_ACTIVITY:_ Copy, word for word, each line of the data below from the first through the line containing "byte order -/", and stop there.
(EXTRACTED DATA Opens)
-- ==== Sys2Proof/Decode.lean ====
section
/-! DEFINITION. The decoder of both ports, total on any bytes, and after it the encoder (30_encoding.md R70 to R90). -/

namespace Sys2Proof

/-! ### Bit fields and byte order -/

/-- Bits 7:6 of a control byte are `11` (R72, R85). -/
def isControlByte (b : Byte) : Bool := b &&& 0xC0 == 0xC0

/-- The DLC field, bits 3:0 of a control byte (R72, 90_conflicts.md C1). -/
def dlcField (b : Byte) : BitVec 4 := b.extractLsb' 0 4

/-- The identifier kind, bit 5 of a control byte, where 1 is Extended (R72, R83). -/
def kindField (b : Byte) : IdKind := if b.getLsbD 5 then .extended else .standard

/-- Bit 4 of a control byte, which no field holds (R72). -/
def bit4Field (b : Byte) : Bool := b.getLsbD 4

/-- `LE_2` (R8, R52). -/
def le16 (w : Word16) : List Byte := [w.extractLsb' 0 8, w.extractLsb' 8 8]

/-- `LE_4` (R8, R52). -/
def le32 (w : Word32) : List Byte := [w.extractLsb' 0 8, w.extractLsb' 8 8, w.extractLsb' 16 8, w.extractLsb' 24 8]

/-- The 16-bit word two little-endian bytes give. -/
def word16 (b0 b1 : Byte) : Word16 := b0.setWidth 16 ||| b1.setWidth 16 <<< 8

/-- `id0 | id1<<8 | id2<<16 | id3<<24` (R27, R82). -/
def word32 (b0 b1 b2 b3 : Byte) : Word32 :=
  b0.setWidth 32 ||| b1.setWidth 32 <<< 8 ||| b2.setWidth 32 <<< 16 ||| b3.setWidth 32 <<< 24

/-- The 32-bit words of a byte list, four bytes each (R52: "count×(4-byte LE id)"). -/
def words32 : List Byte → List Word32
  | b0 :: b1 :: b2 :: b3 :: rest => word32 b0 b1 b2 b3 :: words32 rest
  | _ => []

/-! ### Host records (R88 to R90) -/

/-- Why a record spells no operation (R90). -/
inductive HostReject where
  /-- The record has no bytes. -/
  | empty
  /-- Byte 0 is 0x00 or 0x08..0xFF. -/
  | unknownOperation (op : Byte)
  /-- The record is shorter or longer than R89 gives. -/
  | wrongLength (op : Byte)
  /-- ENC_FRAME with kind 0x02 or above. -/
  | badKind (kind : Byte)
  /-- INIT with any of bits 7:3 set. -/
  | reservedSinkBits (sinks : Byte)
deriving DecidableEq, Repr

/-- The identifier kind of an ENC_FRAME record: 0x00 standard, 0x01 extended (R89). -/
def kindOperand (kind : Byte) : Except HostReject IdKind :=
  if kind = 0x00 then .ok .standard else if kind = 0x01 then .ok .extended else .error (.badKind kind)

/-- The operands of ENC_FRAME: kind, id, dlc, data (R89). -/
def hostEncFrame : List Byte → Except HostReject Instr
  | kind :: i0 :: i1 :: i2 :: i3 :: dlc :: data =>
    if data.length = 8 then (kindOperand kind).map fun k => .encFrame k (word32 i0 i1 i2 i3) dlc data
    else .error (.wrongLength 0x02)
  | _ => .error (.wrongLength 0x02)

/-- The operands of ENC_CONFIG (R89). -/
def hostEncConfig : List Byte → Except HostReject Instr
  | [baud, kind, f0, f1, f2, f3, m0, m1, m2, m3, mode] =>
    .ok (.encConfig baud kind (word32 f0 f1 f2 f3) (word32 m0 m1 m2 m3) mode)
  | _ => .error (.wrongLength 0x03)

/-- The operands of ENC_FILTER: the count and the ids (R89). -/
def hostEncFilter : List Byte → Except HostReject Instr
  | n :: ids => if ids.length = 4 * n.toNat then .ok (.encFilter (words32 ids)) else .error (.wrongLength 0x04)
  | [] => .error (.wrongLength 0x04)

/-- The operand of INIT: bit 0 frame sink, bit 1 status sink, bit 2 byte sink, bits 7:3 zero (R89, R90). -/
def hostInit : List Byte → Except HostReject Instr
  | [b] =>
    if b &&& 0xF8 = 0 then .ok (.init ⟨b.getLsbD 0, b.getLsbD 1, b.getLsbD 2⟩) else .error (.reservedSinkBits b)
  | _ => .error (.wrongLength 0x06)

/-- The operation a host record spells, or the name of what is wrong with it (R88 to R90). -/
def hostOperation : List Byte → Except HostReject Instr
  | [] => .error .empty
  | op :: args =>
    if op = 0x01 then match args with
      | [b] => .ok (.feed b)
      | _ => .error (.wrongLength op)
    else if op = 0x02 then hostEncFrame args
    else if op = 0x03 then hostEncConfig args
    else if op = 0x04 then hostEncFilter args
    else if op = 0x05 then (if args = [] then .ok .encCancel else .error (.wrongLength op))
    else if op = 0x06 then hostInit args
    else if op = 0x07 then (if args = [] then .ok .deinit else .error (.wrongLength op))
    else .error (.unknownOperation op)

/-- The instruction of a whole host record: one that spells no operation is the row ill-formed_host_record. -/
def decodeHost (record : List Byte) : Instr :=
  match hostOperation record with
  | .ok i => i
  | .error _ => .illFormedRecord record

/-! ### Wire messages (R70 to R79, R85 to R87) -/

/-- What follows 0xAA and a control byte: the message and the bytes after it, where the message is whole (R73, R74, R86).
A DLC of 9..15 is the reserved row, two bytes long. -/
def wireDataFrame (ctrl : Byte) (rest : List Byte) : Option (Instr × List Byte) :=
  let dlc := (dlcField ctrl).toNat
  if Config.maxDlc < dlc then some (.ctrlDlcInvalid ctrl, rest)
  else match kindField ctrl, rest with
    | .standard, i0 :: i1 :: body =>
      match body.drop dlc with
      | eof :: more => some (.dataFrameStd (bit4Field ctrl) (word16 i0 i1) (body.take dlc) eof, more)
      | [] => none
    | .extended, i0 :: i1 :: i2 :: i3 :: body =>
      match body.drop dlc with
      | eof :: more => some (.dataFrameExt (bit4Field ctrl) (word32 i0 i1 i2 i3) (body.take dlc) eof, more)
      | [] => none
    | _, _ => none

/-- What follows AA 55 04 (R79). -/
def wireStatusReport : List Byte → Option (Instr × List Byte)
  | rsv0 :: rxErr :: txErr :: body =>
    match body.drop 13 with
    | sum :: more => some (.statusReport rsv0 rxErr txErr (body.take 13) sum, more)
    | [] => none
  | _ => none

/-- What follows AA 55 12 (R76). -/
def wireConfigMsg : List Byte → Option (Instr × List Byte)
  | baud :: kind :: f0 :: f1 :: f2 :: f3 :: m0 :: m1 :: m2 :: m3 :: mode :: const :: body =>
    match body.drop 4 with
    | sum :: more =>
      some (.configMsg baud kind (word32 f0 f1 f2 f3) (word32 m0 m1 m2 m3) mode const (body.take 4) sum, more)
    | [] => none
  | _ => none

/-- What follows AA 55 10: enable (R77), or the fixed cancel message 00 10 (R78). -/
def wireFilter : List Byte → Option (Instr × List Byte)
  | count :: body =>
    match body.drop (4 * count.toNat) with
    | sum :: more =>
      if count = 0 ∧ sum = 0x10 then some (.filterCancel, more)
      else some (.filterEnable (words32 (body.take (4 * count.toNat))) sum, more)
    | [] => none
  | [] => none

/-- What follows AA 55: by the discriminator. A discriminator other than 0x04 with no whole message of its own row
is the reserved row STATUS_PATH_OTHER_DISC, three bytes long (R85, R87). -/
def wireStatusPath : List Byte → Option (Instr × List Byte)
  | [] => none
  | disc :: rest =>
    if disc = Config.statusDisc then wireStatusReport rest
    else if disc = Config.configDisc then some ((wireConfigMsg rest).getD (.statusPathOtherDisc disc, rest))
    else if disc = Config.filterDisc then some ((wireFilter rest).getD (.statusPathOtherDisc disc, rest))
    else some (.statusPathOtherDisc disc, rest)

/-- A wire row at the head of serial bytes, and the bytes after it. -/
def wireMessage : List Byte → Option (Instr × List Byte)
  | start :: b :: rest =>
    if start = Config.startByte then
      if b = Config.secondCmdByte then wireStatusPath rest
      else if isControlByte b then wireDataFrame b rest
      else some (.frameInfoUnrecognized b, rest)
    else none
  | _ => none

/-- The next instruction of a run of serial bytes and the bytes after it: a wire row where one stands whole, else the
FEED of the first byte (log entry 5). Only an empty run gives none. -/
def decodeWire : List Byte → Option (Instr × List Byte)
  | [] => none
  | b :: rest => some ((wireMessage (b :: rest)).getD (.feed b, rest))

/-- The decoder: the instruction at the head of what a port presents, and what is left. -/
def decode : Port → List Byte → Option (Instr × List Byte)
  | .host, record => some (decodeHost record, [])
  | .wire, bytes => decodeWire bytes

/-! ### The encoder -/

/-- The control byte of a data frame: `0xC0 | EXT<<5 | bit4<<4 | DLC` (R72). -/
def wireControlByte (kind : IdKind) (bit4 : Bool) (dlc : Nat) : Byte :=
  0xC0 ||| (match kind with | .standard => 0x00 | .extended => 0x20) ||| (if bit4 then 0x10 else 0x00) ||| BitVec.ofNat 8 dlc

/-- The kind operand of an ENC_FRAME record (R89). -/
def kindByte : IdKind → Byte
  | .standard => 0x00
  | .extended => 0x01

/-- The operand byte of INIT (R89). -/
def sinksByte (s : Sinks) : Byte :=
  (if s.frame then 0x01 else 0x00) ||| (if s.status then 0x02 else 0x00) ||| (if s.byte then 0x04 else 0x00)

/-- The bytes of an instruction: its host record (R89), or its wire message (R73 to R79). -/
def encode : Instr → List Byte
  | .feed b => [0x01, b]
  | .encFrame kind id dlc data => [0x02, kindByte kind] ++ le32 id ++ [dlc] ++ data
  | .encConfig baud kind filterId maskId mode => [0x03, baud, kind] ++ le32 filterId ++ le32 maskId ++ [mode]
  | .encFilter ids => [0x04, BitVec.ofNat 8 ids.length] ++ ids.flatMap le32
  | .encCancel => [0x05]
  | .init sinks => [0x06, sinksByte sinks]
  | .deinit => [0x07]
  | .illFormedRecord record => record
  | .dataFrameStd bit4 id data eof => [0xAA, wireControlByte .standard bit4 data.length] ++ le16 id ++ data ++ [eof]
  | .dataFrameExt bit4 id data eof => [0xAA, wireControlByte .extended bit4 data.length] ++ le32 id ++ data ++ [eof]
  | .statusReport rsv0 rxErr txErr rsv1 sum => [0xAA, 0x55, 0x04, rsv0, rxErr, txErr] ++ rsv1 ++ [sum]
  | .configMsg baud kind filterId maskId mode const rsv sum =>
    [0xAA, 0x55, 0x12, baud, kind] ++ le32 filterId ++ le32 maskId ++ [mode, const] ++ rsv ++ [sum]
  | .filterEnable ids sum => [0xAA, 0x55, 0x10, BitVec.ofNat 8 ids.length] ++ ids.flatMap le32 ++ [sum]
  | .filterCancel => [0xAA, 0x55, 0x10, 0x00, 0x10]
  | .ctrlDlcInvalid ctrl => [0xAA, ctrl]
  | .frameInfoUnrecognized b => [0xAA, b]
  | .statusPathOtherDisc disc => [0xAA, 0x55, disc]

/-! ### Words numbered as the opcode table numbers them -/

/-- Byte `k` of a number, byte 0 the least significant. -/
def byteAt (w k : Nat) : Byte := BitVec.ofNat 8 (w / 256 ^ k)

/-- How long a host record is, from its first two bytes (R89); a record of an unknown operation is its first byte. -/
def recordLength (op arg : Byte) : Nat :=
  if op = 0x01 ∨ op = 0x06 then 2
  else if op = 0x02 then 15
  else if op = 0x03 then 12
  else if op = 0x04 then 2 + 4 * arg.toNat
  else 1

/-- The longest instruction, in bytes: FILTER_ENABLE with 255 ids (R86). -/
def longestInstr : Nat := 1025

/-- The bytes that the numbered bits `w` stand for, and their port. A wire row's number has `m[0]` as its most
significant byte ("written as one hexadecimal number with `m[0]` as the most significant byte"), a host row's number
has byte 0 of the record as its least significant one; bytes above `nbits` are zero (log entry 18). -/
def tableWordBytes (nbits w : Nat) : Port × List Byte :=
  let n := nbits / 8
  let bytes := (List.range n).map (byteAt (w % 2 ^ nbits))
  if 2 ≤ n ∧ bytes.getLastD 0 = Config.startByte then
    let padded := bytes.reverse ++ List.replicate longestInstr 0
    match decodeWire padded with
    | some (_, more) => (.wire, padded.take (padded.length - more.length))
    | none => (.wire, [])
  else
    let len := max n (recordLength (byteAt (w % 2 ^ nbits) 0) (byteAt (w % 2 ^ nbits) 1))
    (.host, bytes ++ List.replicate (len - n) 0)

/-- What the decoder reads from an instruction whose bits are `w`, numbered as spec/opcode_table.json numbers them. -/
def decodeTableWord (nbits w : Nat) : Option Instr :=
  let (port, bytes) := tableWordBytes nbits w
  (decode port bytes).map Prod.fst

end Sys2Proof
end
(EXTRACTED DATA Closes)
_YOUR SOLUTION:_
-- ==== Sys2Proof/Decode.lean ====
section
/-! DEFINITION. The decoder of both ports, total on any bytes, and after it the encoder (30_encoding.md R70 to R90). -/

namespace Sys2Proof

/-! ### Bit fields and byte order -/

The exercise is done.